** What the task asks **
Using the data below, find how many lines include the word "reset" and report that figure alone.

** Data extract **
-- ==== Sys2Proof/Tests/Slice0.lean ====
section
/-! SUPPORT. Tests of the model, with expected results from the spec (the vectors of spec/95_test_vectors.md and the examples of the
rules), and for each obligation that has hypotheses a concrete state and operands that meet them. -/

namespace Sys2Proof.Tests

open Sys2Proof.Machine

/-! ## Helpers -/

/-- The unit initialised and idle. -/
def ready : State :=
  { State.reset with tblReady := true, base := initBaseTable, shift := initShiftTable }

/-- The response of a step that answers a next state. -/
def rspOf (r : Result) : Option Response :=
  match r with
  | .next t => t.rsp
  | .fault _ => none
  | .refused _ => none

/-- The fault of a step that stops with one. -/
def faultOf (r : Result) : Option Fault :=
  match r with
  | .next _ => none
  | .fault f => some f
  | .refused _ => none

/-- The response to the request word `op ‖ a`, run as the first one after reset. -/
def respond (op : OpCode) (a : OperandWord) : Option Response :=
  rspOf (step (State.reset.withFetchWord 136 (op.toNat * 2 ^ 128 + a.toNat)))

/-! ## Decoding: words written out from the layout of R61 and the op codes of R65 -/

theorem test_decode_extendhfsf2 :
    decode 0x00123456789ABCDEF0123456789AB8001#132 = .ok (.extendhfsf2 0x0123456789ABCDEF0123456789AB8001#128) := by decide
theorem test_decode_extendsfdf2 :
    decode 0x1000000000000000000000000007FFFFF#132 = .ok (.extendsfdf2 0x007FFFFF#128) := by decide
theorem test_decode_truncsfhf2 :
    decode 0x200000000000000000000000033C00000#132 = .ok (.truncsfhf2 0x33C00000#128) := by decide
theorem test_decode_truncdfhf2 :
    decode 0x300000000000000007FF0000000000000#132 = .ok (.truncdfhf2 0x7FF0000000000000#128) := by decide
theorem test_decode_truncdfsf2 :
    decode 0x4FFFFFFFFFFFFFFFFFFFFFFFFFFFFFFFF#132 = .ok (.truncdfsf2 0xFFFFFFFFFFFFFFFFFFFFFFFFFFFFFFFF#128) := by decide
theorem test_decode_floattisf :
    decode 0x500000000000000000000000001000001#132 = .ok (.floattisf 0x1000001#128) := by decide
theorem test_decode_floattidf :
    decode 0x600000010000000000000000000000000#132 = .ok (.floattidf 0x00000010000000000000000000000000#128) := by decide
theorem test_decode_floatuntisf :
    decode 0x7000000000000000000000000FFFFFFFF#132 = .ok (.floatuntisf 0xFFFFFFFF#128) := by decide
theorem test_decode_floatuntidf :
    decode 0x80000000000000000003FFFFFFFFFFFFF#132 = .ok (.floatuntidf 0x3FFFFFFFFFFFFF#128) := by decide
theorem test_decode_reserved :
    decode 0x900000000000000000000000000003C00#132 = .error (.reservedOp 0x9#4) := by decide
/-- A bit above the one request length (R67). -/
theorem test_decode_too_long : decodeTableWord 136 (0x1 * 2 ^ 132) = none := by decide
/-- The encoder, on the request word of R88's example. -/
theorem test_encode_extendhfsf2 : encode (.extendhfsf2 0x3C00#128) = 0x000000000000000000000000000003C00#132 := by decide

/-! ## Well-formedness: each check refuses an ill-formed term -/

theorem test_wf_operation : Instr.wf (.floatuntidf 0xFFFFFFFFFFFFFFFFFFFFFFFFFFFFFFFF#128) = true := by decide
theorem test_wf_refuses_reserved_op : Request.wf { op := 0x9#4, a := 0#128 } = false := by decide
theorem test_wf_refuses_wide_literal : HostLine.wf 0 (.named .extendhfsf2 (.lit 0x10000#128)) = false := by decide
theorem test_wf_refuses_result_zero : HostLine.wf 3 (.named .floattisf (.result 0)) = false := by decide
theorem test_wf_refuses_later_result : HostLine.wf 1 (.raw 0x2#4 (.result 2)) = false := by decide
theorem test_wf_refuses_program_using_itself :
    programWf 0 [.named .extendhfsf2 (.lit 0x3C00#128), .named .truncsfhf2 (.result 2)] = false := by decide
theorem test_wf_program :
    programWf 0 [.named .extendhfsf2 (.lit 0x3C00#128), .named .truncsfhf2 (.result 1), .raw 0xF#4 (.lit 0#128)] = true := by
  decide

** Answer to this problem **
3